-- ==== Sys2Proof/Certificates/Slice0/Obligations.lean ====
section
/-! DEFINITION. The statements about the machine, for the provers. Each docstring names the rules of the spec that its
statement formalises; a statement that rests on a choice of the model names the log entry. -/

namespace Sys2Proof.Claims

open Sys2Proof Sys2Proof.Machine

/-! ## What an instruction gives -/

/-- Instruction `i` completes at `s` and gives one result of latency `lat`: nothing else of the state changes. -/
def Gives (i : Instr) (s : State) (lat : Nat) (l : Landing) (g : BitVec 6 := 0) : Prop :=
  exec i s = .next (s.result lat l g)

/-- The result goes to a scalar register. -/
def GivesS (i : Instr) (s : State) (lat : Nat) (d : Reg) (v : DWord) : Prop := Gives i s lat (.s d v)

/-- Instruction `i` completes at `s` with next state `t`. -/
def Completes (i : Instr) (s t : State) : Prop := exec i s = .next t

/-- A truth value as the compares of R49 give it. -/
def bool01 (p : Prop) [Decidable p] : DWord := if p then 1 else 0

/-! ## What an instruction leaves -/

/-- `t` is `s` but for its current core. -/
def OnlyCore (s t : State) : Prop :=
  t = { s with cores := t.cores } ∧ ∀ c, c ≠ s.cur.val → t.coreAt c = s.coreAt c

/-- `t` is `s` but for core `c`. -/
def OnlyAt (s t : State) (c : Nat) : Prop :=
  t = { s with cores := t.cores } ∧ ∀ k, k ≠ c → t.coreAt k = s.coreAt k

/-- The cycle of a core as it counts them: an inserted one stands beside the cycle before it (R30). -/
def ownCycle (x : Core) : Nat := if x.inserted then x.lcyc - 1 else x.lcyc

/-- The current core is as before but for the results it has in flight. -/
def OnlyFlight (s t : State) : Prop :=
  t.core = { s.core with ctx := { s.core.ctx with pipe := { s.core.ctx.pipe with
    inflight := t.core.ctx.pipe.inflight } } }

/-- Every byte of global memory and of its bank image, and every tag, is as before. -/
def SameMemory (s t : State) : Prop :=
  (∀ a, t.home.mem.read a = s.home.mem.read a) ∧ (∀ a, t.home.bank.read a = s.home.bank.read a)
    ∧ t.home.tags = s.home.tags

/-- Every register of every file of the current context is as before. -/
def SameRegs (s t : State) : Prop := t.core.ctx.regs = s.core.ctx.regs

/-- Every byte of the current core's scratchpad is as before. -/
def SameSpad (s t : State) : Prop := ∀ a, t.core.spad.read a = s.core.spad.read a

/-- The system registers of the current context, the accumulators of its task and its tokens are as before. -/
def SameSystem (s t : State) : Prop :=
  t.core.ctx.sys = s.core.ctx.sys ∧ t.core.ctx.task = s.core.ctx.task ∧ t.core.ctx.toks = s.core.ctx.toks
    ∧ t.core.ctx.code = s.core.ctx.code ∧ t.core.ctx.ops = s.core.ctx.ops

/-- Sa read as signed. -/
def sI (s : State) (a : Reg) : Int := (s.rd.S a).toInt

/-- Sa read as unsigned. -/
def sN (s : State) (a : Reg) : Nat := (s.rd.S a).toNat

/-- Instruction `i` completes at `s` and gives a divide result: `v` is due for Sd 16 cycles later, and Sd is marked
pending, S0 excepted (R48). -/
def Divides (i : Instr) (s : State) (d : Reg) (v : DWord) : Prop :=
  exec i s = .next (s.modPipe fun p =>
    { p with inflight := p.inflight ++ [{ land := .s d v, flags := 0, due := s.core.lcyc + 16, mark := true }],
             spend := if d = 0 then p.spend else p.spend.put d true })

/-- A global access of `w` bytes at offset `o` passes the checks of R53: it needs `right` and refuses the kinds `bad`. -/
def GlobOk (k : Cap) (o : Int) (w right : Nat) (bad : List Nat) : Prop :=
  0 ≤ o ∧ o + w ≤ k.len ∧ k.has right = true ∧ k.kind ∉ bad ∧ o % w = 0

/-- One more interlocked value is outstanding, for `dest`; the others are as before. -/
def Awaits (s t : State) (dest : WaitDest) (kind : WaitKind) : Prop :=
  (t.core.ctx.pipe.waits.map fun w => (w.dest, w.kind))
    = (s.core.ctx.pipe.waits.map fun w => (w.dest, w.kind)) ++ [(dest, kind)]

/-- Access `a` has joined the tail of queue `q` of the current core, and no other queue has grown. -/
def Queued (s t : State) (q : BitVec 2) (a : Acc) : Prop :=
  (t.core.queues.get q).getLast? = some (.acc a) ∧ (t.core.queues.get q).length = (s.core.queues.get q).length + 1
    ∧ ∀ r, r ≠ q → (t.core.queues.get r).length = (s.core.queues.get r).length

/-- No atomic of the current core on line `l` of the object of `v` is queued (R238). -/
def NoAtomicOn (s : State) (v : Via) (l : Nat) : Prop :=
  ∀ q, ∀ e ∈ s.core.queues.get q, e.atomicAt v.part v.obj l = false

/-- R159: the pair of format codes that a word for FMT names is one of those that are valid. -/
def PairValid (v : DWord) : Prop :=
  ((v.extractLsb' 0 4).toNat, (v.extractLsb' 4 4).toNat)
    ∈ [(2, 2), (1, 1), (3, 3), (3, 4), (4, 3), (4, 4), (5, 5), (7, 7), (7, 8), (8, 8)]

/-- R166: a write of `v` to FMTn changes no format of an array that is not drained. -/
def PairKept (x : Ctx) (n : Bool) (v : DWord) : Prop :=
  v.extractLsb' 0 8 = (if n then x.sys.fmt1 else x.sys.fmt0).extractLsb' 0 8 ∨ (if n then x.drained1 else x.drained0) = true

/-- Byte `j` of lane `l`'s value at offset `x` is of an access of a queue of the current core: of a store it is that byte of
`data`. -/
def InQueue (t : State) (kind : AccKind) (v : Via) (wait : Option Nat) (l x j : Nat) (data : DWord) : Prop :=
  ∃ r acc i, QEntry.acc acc ∈ t.core.queues.get r ∧ acc.kind = kind ∧ acc.via = v ∧ acc.wait = wait ∧ i ∈ acc.items
  ∧ i.lane = l ∧ i.off = x + i.sh ∧ i.off ≤ x + j ∧ x + j < i.off + i.width
  ∧ i.data.extractLsb' (8 * (x + j - i.off)) 8 = data.extractLsb' (8 * j) 8

/-- The lines `p` of the object of `v` have left the current core's L1G, and every other line stands there as before
(R115). -/
def LinesLeave (s t : State) (v : Via) (p : Nat → Prop) : Prop :=
  ∀ y, y ∈ t.core.l1g ↔ y ∈ s.core.l1g ∧ ¬ (y.part = v.part ∧ y.obj = v.obj ∧ p y.line)

/-- Instruction `i` completes at `s` and changes the system registers of the current context alone, as `f` says. -/
def SetsSys (i : Instr) (s : State) (f : Sys → Sys) : Prop := exec i s = .next (s.modSys f)

/-- `x` holds what `f` gives in every lane of mask `m`, and `g` the FLAGS bits of those lanes: an inactive lane sets none
(R86). -/
def Lanes (m : Mask) (f : Nat → Word × BitVec 6) (x : VReg) (g : BitVec 6) : Prop :=
  (∀ k, k < 256 → m.getLsbD k = true → x.lane k = (f k).1)
    ∧ ∀ b, g.getLsbD b = true ↔ ∃ k, k < 256 ∧ m.getLsbD k = true ∧ (f k).2.getLsbD b = true

/-- Instruction `i` completes at `s` and gives a vector result of latency `lat` under mask `m`, with no FLAGS bit. -/
def GivesV (i : Instr) (s : State) (lat : Nat) (d : Reg) (m : Mask) (f : Nat → Word) : Prop :=
  ∃ x : VReg, Gives i s lat (.v d x m) ∧ ∀ k, k < 256 → m.getLsbD k = true → x.lane k = f k

/-- The same with the FLAGS bits of the active lanes. -/
def GivesVF (i : Instr) (s : State) (lat : Nat) (d : Reg) (m : Mask) (f : Nat → Word × BitVec 6) : Prop :=
  ∃ x g, Lanes m f x g ∧ Gives i s lat (.v d x m) g
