theorem MstWord.of_toBits (w : MstWord) : MstWord.of w.toBits = w := by
  obtain ⟨out, resc, qs, zpe, qoff, bse, bsr⟩ := w
  unfold of toBits
  simp only
  congr 1
  · rw [extract_low _ _ (by omega), extract_low _ _ (by omega), extract_low _ _ (by omega), extract_low _ _ (by omega),
      extract_low _ _ (by omega), extract_low _ _ (by omega), extract_low _ _ (by omega)]
    exact extract_all out
  · rw [getLsbD_low _ _ (by omega), getLsbD_low _ _ (by omega), getLsbD_low _ _ (by omega), getLsbD_low _ _ (by omega),
      getLsbD_low _ _ (by omega), getLsbD_low _ _ (by omega), getLsbD_high _ _ (by omega)]
    exact bit_eq resc
  · rw [extract_low _ _ (by omega), extract_low _ _ (by omega), extract_low _ _ (by omega), extract_low _ _ (by omega),
      extract_low _ _ (by omega), extract_high _ _ (by omega)]
    exact extract_all qs
  · rw [getLsbD_low _ _ (by omega), getLsbD_low _ _ (by omega), getLsbD_low _ _ (by omega), getLsbD_low _ _ (by omega),
      getLsbD_high _ _ (by omega)]
    exact bit_eq zpe
  · rw [extract_low _ _ (by omega), extract_low _ _ (by omega), extract_low _ _ (by omega), extract_high _ _ (by omega)]
    exact extract_all qoff
  · rw [getLsbD_low _ _ (by omega), getLsbD_low _ _ (by omega), getLsbD_high _ _ (by omega)]
    exact bit_eq bse
  · rw [extract_low _ _ (by omega), extract_high _ _ (by omega)]; exact extract_all bsr

theorem MstWord.toBits_high (w : MstWord) : w.toBits.extractLsb' 18 8 = 0 := by
  unfold toBits
  rw [extract_high _ _ (by omega)]; decide

/-! ## Immediates (R21) -/

/-- A value of `w + 26` bits is its extension above its low `w` bits. -/
theorem ext_high_low {w : Nat} (v : BitVec (26 + w)) : (v.extractLsb' w 26 ++ v.extractLsb' 0 w) = v := by
  apply BitVec.eq_of_getLsbD_eq
  intro i hi
  rw [BitVec.getLsbD_append]
  split
  · next h => simp [h]
  · next h => simp [show i - w < 26 by omega, show w + (i - w) = i by omega]

theorem immBQ_extFor (v : BitVec 35) : immBQ (extFor 9 v) (v.extractLsb' 3 6) (v.extractLsb' 0 3) = v := by
  have hj : (v.extractLsb' 3 6 ++ v.extractLsb' 0 3 : BitVec 9) = v.extractLsb' 0 9 := by
    apply BitVec.eq_of_getLsbD_eq
    intro i hi
    rw [BitVec.getLsbD_append]
    split
    · next h => simp [h, hi]
    · next h => simp [hi, show i - 3 < 6 by omega, show 3 + (i - 3) = i by omega]
  unfold extFor immBQ
  split
  · next h => split at h <;> simp_all
  · next x h =>
    split at h
    · cases h
    · cases h; rw [hj]; exact ext_high_low (w := 9) v

theorem imm6_extFor (v : BitVec 32) : imm6 (extFor 6 v) (v.extractLsb' 0 6) = v := by
  unfold extFor imm6
  split
  · next h => split at h <;> simp_all
  · next x h =>
    split at h
    · cases h
    · cases h; exact ext_high_low (w := 6) v

theorem imm15_extFor (v : BitVec 41) :
    imm15 (extFor 15 v) (v.extractLsb' 9 6) (v.extractLsb' 3 6) (v.extractLsb' 0 3) = v := by
  have hj : (v.extractLsb' 9 6 ++ (v.extractLsb' 3 6 ++ v.extractLsb' 0 3) : BitVec 15) = v.extractLsb' 0 15 := by
    apply BitVec.eq_of_getLsbD_eq
    intro i hi
    show BitVec.getLsbD (v.extractLsb' 9 6 ++ (v.extractLsb' 3 6 ++ v.extractLsb' 0 3 : BitVec (6 + 3))) i = _
    rw [BitVec.getLsbD_append, BitVec.getLsbD_append]
    simp only [BitVec.getLsbD_extractLsb', hi, decide_true, Bool.true_and]
    split
    · next h =>
      split
      · next h' => simp [h']
      · next h' => simp [show i - 3 < 6 by omega, show 3 + (i - 3) = i by omega]
    · next h => simp [show i - 9 < 6 by omega, show 9 + (i - 9) = i by omega]
  unfold extFor imm15
  split
  · next h => split at h <;> simp_all
  · next x h =>
    split at h
    · cases h
    · cases h; rw [hj]; exact ext_high_low (w := 15) v

theorem imm21_extFor (v : BitVec 47) :
    imm21 (extFor 21 v) (v.extractLsb' 15 6) (v.extractLsb' 9 6) (v.extractLsb' 3 6) (v.extractLsb' 0 3) = v := by
  have hj : (v.extractLsb' 15 6 ++ (v.extractLsb' 9 6 ++ (v.extractLsb' 3 6 ++ v.extractLsb' 0 3)) : BitVec 21)
      = v.extractLsb' 0 21 := by
    apply BitVec.eq_of_getLsbD_eq
    intro i hi
    show BitVec.getLsbD (v.extractLsb' 15 6 ++ (v.extractLsb' 9 6 ++ (v.extractLsb' 3 6 ++ v.extractLsb' 0 3 : BitVec (6 + 3))
      : BitVec (6 + 9))) i = _
    rw [BitVec.getLsbD_append, BitVec.getLsbD_append, BitVec.getLsbD_append]
    simp only [BitVec.getLsbD_extractLsb', hi, decide_true, Bool.true_and]
    split
    · next h =>
      split
      · next h' =>
        split
        · next h'' => simp [h'']
        · next h'' => simp [show i - 3 < 6 by omega, show 3 + (i - 3) = i by omega]
      · next h' => simp [show i - 9 < 6 by omega, show 9 + (i - 9) = i by omega]
    · next h => simp [show i - 15 < 6 by omega, show 15 + (i - 15) = i by omega]
  unfold extFor imm21
  split
  · next h => split at h <;> simp_all
  · next x h =>
    split at h
    · cases h
    · cases h; rw [hj]; exact ext_high_low (w := 21) v

theorem imm0_ext0 (v : BitVec 26) : imm0 (ext0 v) = v := by
  unfold imm0 ext0
  split
  · next h => simp [h]
  · rfl

end Sys2Proof
end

### YOUR GOAL
Quote the records above from their first line through the line containing "but for core", both ends included.

### COMPLETED TASK
-- ==== Sys2Proof/Certificates/Slice0/Obligations.lean ====
section
/-! DEFINITION. The statements about the machine, for the provers. Each docstring names the rules of the spec that its
statement formalises; a statement that rests on a choice of the model names the log entry. -/

namespace Sys2Proof.Claims

open Sys2Proof Sys2Proof.Machine

/-! ## What an instruction gives -/

/-- Instruction `i` completes at `s` and gives one result of latency `lat`: nothing else of the state changes. -/
def Gives (i : Instr) (s : State) (lat : Nat) (l : Landing) (g : BitVec 6 := 0) : Prop :=
  exec i s = .next (s.result lat l g)

/-- The result goes to a scalar register. -/
def GivesS (i : Instr) (s : State) (lat : Nat) (d : Reg) (v : DWord) : Prop := Gives i s lat (.s d v)

/-- Instruction `i` completes at `s` with next state `t`. -/
def Completes (i : Instr) (s t : State) : Prop := exec i s = .next t

/-- A truth value as the compares of R49 give it. -/
def bool01 (p : Prop) [Decidable p] : DWord := if p then 1 else 0

/-! ## What an instruction leaves -/

/-- `t` is `s` but for its current core. -/
def OnlyCore (s t : State) : Prop :=
  t = { s with cores := t.cores } ∧ ∀ c, c ≠ s.cur.val → t.coreAt c = s.coreAt c

/-- `t` is `s` but for core `c`. -/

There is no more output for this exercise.